Stephen sighed. Kolyokov didn’t tell him much about dream-walking. But he had made clear to Stephen for many years about his anxiety coming from deep water — the compelling song of the ocean. The bathyscaphe was Kolyokov’s safety metaphor.

“That’s what Fyodor Kolyokov used to use, any time he had to dream-walk underwater. A bathyscaphe — a diving bell.”

“What are you, crazy? I told you I was flying by myself. No bathyscaphe.”

Stephen shook his head. “You have a lot to learn,” he said.

“That is what everyone keeps telling me.”

“You may not know it, but you’re in a lot of trouble.”

“Trouble?”

“You’re spreading.” That was one of the things that Kolyokov had warned Stephen about when it came to dream-walkers playing in the water. The medium was so huge — the salt water so perfect a conductor — that the ocean itself took on a kind of diffuse sentience. It was easy to simply dissolve in it. “Alexei,” said Stephen carefully, “stop spreading.”

“Ah. What is the point?”

“Imagine a bathyscaphe,” said Stephen.

Alexei started humming, some Russian song. Stephen swore. He was dissolving. And he didn’t have even sense enough to imagine any kind of protection, let alone a bathyscaphe. Stephen thought hard about what to do.

“Manka,” he said, “Vasilissa. Baba Yaga.”

Alexei continued humming, and Stephen wasn’t really surprised. The mnemonic was designed to wake up sleepers. And if Alexei had been a sleeper at a time in his life, that time was long-past. Alexei was a dream-walker. He was a true psychic.

“Shit shit shit shit,” said Stephen.
What the fuck do you do for a real psychic
? Then he said, “Oh,” and thought:
New Jersey
.

Just a few weeks ago, he’d snuck away from the Emissary to go to this little psychic fair in Jersey, where he’d in addition to getting his aura red and his chakras reset, he’d picked up the tapes: Lorelei Jones’ Ten Steps to Psychic Oneness.

Stephen had listened to them just the once — and he wasn’t sure if he could remember any more than eight of them.

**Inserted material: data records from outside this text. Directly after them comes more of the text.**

/-- R146: a register that a block load has changed is one of V0 to Vx. -/
theorem le_of_getV_loadBlock_ne {x r : Reg} (h : (State.loadBlock x s).getV r ≠ s.getV r) : r.toNat ≤ x.toNat := by
  by_contra hgt
  exact h (by rw [State.getV_loadBlock, if_neg hgt])

/-- R21, R22: an instruction changes only the registers it names. -/
theorem changesOnlyNamedRegs_of_exec {i : Instr} (h : exec i s = .next t) : ChangesOnlyNamedRegs i s t := by
  have hsame {u : State} (hu : u.v = s.v) : ChangesOnlyNamedRegs i s u := changesOnlyNamedRegs_of_v_eq hu
  cases i
  case ret => exact of_exec_ret h (fun _ => hsame rfl) fun _ _ _ => hsame rfl
  case call => exact of_exec_call h (fun _ => hsame rfl) fun _ => hsame rfl
  case seImm | sneImm | seReg | sneReg | skp | sknp =>
    exact of_eq_next rfl h (hsame (by rw [State.skipIf_eq]; rfl))
  case ldImm | addImm | ldReg | orReg | andReg | xorReg | rnd | ldVxDt =>
    exact of_eq_next rfl h fun _ hr => .inl (beq_iff_eq.2 (eq_of_getV_setV_ne hr))
  case addReg | subReg | shr | subnReg | shl =>
    exact of_eq_next rfl h fun _ hr =>
      (eq_or_eq_of_getV_setResultAndFlag_ne hr).imp beq_iff_eq.2 fun hflag => ⟨hflag, rfl⟩
  case drw => exact of_withRange h (fun _ hr => .inr ⟨eq_of_getV_setV_ne hr, rfl⟩) fun _ _ => hsame rfl
  case ldBVx | storeRegs => exact of_withRange h (hsame rfl) fun _ _ => hsame rfl
  case loadRegs =>
    exact of_withRange h (fun _ hr => .inl (decide_eq_true (le_of_getV_loadBlock_ne hr))) fun _ _ => hsame rfl
  all_goals exact of_eq_next rfl h (hsame rfl)

/-- Settles O28: of the steps that fetch no instruction only a completed key wait writes a register. -/
theorem onlyNamedRegistersChange : Obligations.OnlyNamedRegistersChange := by
  intro s t r h hr
  obtain ⟨-, hstay⟩ | ⟨x, hs, hwait⟩ | ⟨hs, ⟨f, -, hfault⟩ | ⟨op, i, hf, hd, hexec⟩ | ⟨op, -, -, hunknown⟩⟩ :=
    step_cases s
  · exact absurd (field_of_eq_next (field := (·.getV r)) hstay h rfl) hr
  · obtain ⟨-, hnone⟩ | ⟨k, -, hsome⟩ := keyWait_cases x s
    · exact absurd (field_of_eq_next (field := (·.getV r)) (hwait.trans hnone) h rfl) hr
    · obtain rfl := Host.Outcome.next.inj ((hwait.trans hsome).symm.trans h)
      obtain rfl := eq_of_getV_setV_ne hr
      exact .inl hs
  · exact absurd (field_of_eq_next (field := (·.getV r)) hfault h rfl) hr
  · exact .inr ⟨i, ⟨hs, op, hf, hd⟩, changesOnlyNamedRegs_of_exec (hexec.symm.trans h) r hr⟩
  · exact absurd (field_of_eq_next (field := (·.getV r)) hunknown h rfl) hr

end Sys2Proof.Machine
end

section
/-! PROOFS. The transfers through I (R143 to R146): in range each is its effect behind the pc advance, out of range the fault
at the lowest bad address. -/

namespace Sys2Proof.Machine

variable {s t : State}

/-- R143, R183: the address a range check reports is the lowest one outside the space. -/
theorem rangeAddr_eq_lowestOutOfRange (base : Word) :
    BitVec.ofNat 16 (max base.toNat 4096) = lowestOutOfRange base := by
  rw [lowestOutOfRange, Config.memSize_eq]
  split
  case isTrue h => rw [max_eq_right (le_of_lt h)]
  case isFalse h => rw [max_eq_left (not_lt.1 h), BitVec.ofNat_toNat, BitVec.setWidth_eq]

/-- R55, R161: a transfer of bytes that are all in range, or of none. -/
theorem withRange_of_inRange {m : Nat} (effect : State → State) (h : m = 0 ∨ s.i.toNat + m ≤ 4096) :
    withRange m effect s = .next (effect s.advance) := by
  obtain ⟨-, heq⟩ | ⟨hpos, hgt, -⟩ := withRange_cases m effect s
  · exact heq
  · omega

/-- R143, R184: a transfer with a byte out of range. -/
theorem withRange_of_outOfRange {m : Nat} (effect : State → State) (hpos : 0 < m) (h : 4096 < s.i.toNat + m) :
    withRange m effect s = .next (afterFault (.outOfBoundsAccess s.pc (lowestOutOfRange s.i)) s) := by
  obtain ⟨hle, -⟩ | ⟨-, -, heq⟩ := withRange_cases m effect s
  · omega
  · rw [heq, rangeAddr_eq_lowestOutOfRange, afterFault_eq]

/-- Settles O34: each of the four forms checks the range of the bytes it touches first. -/
theorem transfersOutOfRangeFault : Obligations.TransfersOutOfRangeFault := by
  intro s x y n
  exact ⟨fun h => withRange_of_outOfRange _ (by omega) (by omega), fun h => withRange_of_outOfRange _ (by omega) (by omega),
    fun h => withRange_of_outOfRange _ (by omega) (by omega), fun hn h => withRange_of_outOfRange _ hn (by omega)⟩

/-! ### stores -/

/-- R143: the k-th byte stored from I. -/
theorem State.read_storeAtI (s : State) {bytes : List Byte} {k : Nat} (hk : k < bytes.length)
    (hr : s.i.toNat + bytes.length ≤ 4096) : Memory.read (s.storeAtI bytes).mem (s.effAddr k) = bytes[k] :=
  Memory.read_writeBytes_inside s.mem s.i.toNat bytes k hk hr

/-- R53: bytes stored from I leave every other byte. -/
theorem State.sameMemOutside_storeAtI (s : State) (bytes : List Byte) :
    SameMemOutside (s.effAddr 0) bytes.length s (s.storeAtI bytes) :=
  Memory.read_writeBytes_outside s.mem (s.effAddr 0) bytes

/-- The whole effect of an instruction that stores m bytes from I, with all of them in range. -/
theorem exists_next_of_exec_eq_storeAtI {i : Instr} {m : Nat} {bytes : State → List Byte}
    (h : exec i s = withRange m (fun u => u.storeAtI (bytes u)) s) (hlen : (bytes s.advance).length = m)
    (hr : s.i.toNat + m ≤ 4096) :
    ∃ t, exec i s = .next t ∧
      (∀ (k : Nat) (hk : k < (bytes s.advance).length), Memory.read t.mem (s.effAddr k) = (bytes s.advance)[k]) ∧
      SameMemOutside (s.effAddr 0) m s t ∧ NextPc s t ∧ SameRegsBut [] s t ∧ SameI s t ∧ SameStack s t ∧
      SameTimers s t ∧ SameFb s t ∧ SameLatches s t := by
  subst hlen
  exact ⟨_, h.trans (withRange_of_inRange _ (.inr hr)), fun k hk => s.advance.read_storeAtI hk hr,
    s.advance.sameMemOutside_storeAtI _, nextPc_advance s, fun _ _ => rfl, rfl, ⟨rfl, rfl⟩, ⟨rfl, rfl⟩, fun _ _ => rfl,
    rfl, rfl, rfl⟩

/-- Settles O31: the three bytes stored are the decimal digits of a byte. -/
theorem bcdDigitsAreStored : Obligations.BcdDigitsAreStored := by
  intro s x hr
  obtain ⟨t, hexec, hread, hframe⟩ := exists_next_of_exec_eq_storeAtI (exec_ldBVx x s) rfl (by omega)
  have hx := (s.getV x).isLt
  have digit {k n : Nat} {b : Byte} (hb : Memory.read t.mem (s.effAddr k) = b) (hn : b = BitVec.ofNat 8 n)
      (hlt : n < 256) : (Memory.read t.mem (s.effAddr k)).toNat = n := by
    rw [hb, hn, BitVec.toNat_ofNat, Nat.mod_eq_of_lt hlt]
  refine ⟨t, hexec, ⟨(s.getV x).toNat / 100, (s.getV x).toNat / 10 % 10, (s.getV x).toNat % 10, by omega, by omega,
    by omega, by omega, ?_, ?_, ?_⟩, hframe⟩
  · exact digit (hread 0 (by decide : 0 < 3)) rfl (by omega)
  · exact digit (hread 1 (by decide : 1 < 3)) rfl (by omega)
  · exact digit (hread 2 (by decide : 2 < 3)) rfl (by omega)

/-- R145: Fx55 in range stores V0 to Vx from I, and changes nothing else but pc. -/
theorem exists_next_exec_storeRegs {x : Reg} (hr : s.i.toNat + x.toNat < 4096) :
    ∃ t, exec (.storeRegs x) s = .next t ∧
      (∀ k : Reg, k.toNat ≤ x.toNat → Memory.read t.mem (s.effAddr k.toNat) = s.getV k) ∧
      SameMemOutside (s.effAddr 0) (x.toNat + 1) s t ∧ NextPc s t ∧ SameRegsBut [] s t ∧ SameI s t ∧ SameStack s t ∧
      SameTimers s t ∧ SameFb s t ∧ SameLatches s t := by
  have hlen := s.advance.length_regBlock x
  obtain ⟨t, hexec, hread, hframe⟩ := exists_next_of_exec_eq_storeAtI (exec_storeRegs x s) hlen (by omega)
  refine ⟨t, hexec, fun k hk => ?_, hframe⟩
  have hklt : k.toNat < (s.advance.regBlock x).length := by omega
  exact (hread k.toNat hklt).trans (s.advance.getElem_regBlock x k hklt)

But what the hell, he thought. Better than nothing.

“Alexei,” said Stephen, “I want you to visualize the colour red.”

Alexei kept humming, but the cadence slowed a little. So Stephen went on. “Red red red red red. Is that good? Now feel your breathing — ” he cut that part short. Alexei after all wasn’t necessarily breathing right now. “Okay. Imagine orange. Orange orange orange orange. Got it? Now yellow.”

Stephen kept that up until he’d made it down the spectrum to violet, and then he said: “Now look ahead of you and you’ll see a door.”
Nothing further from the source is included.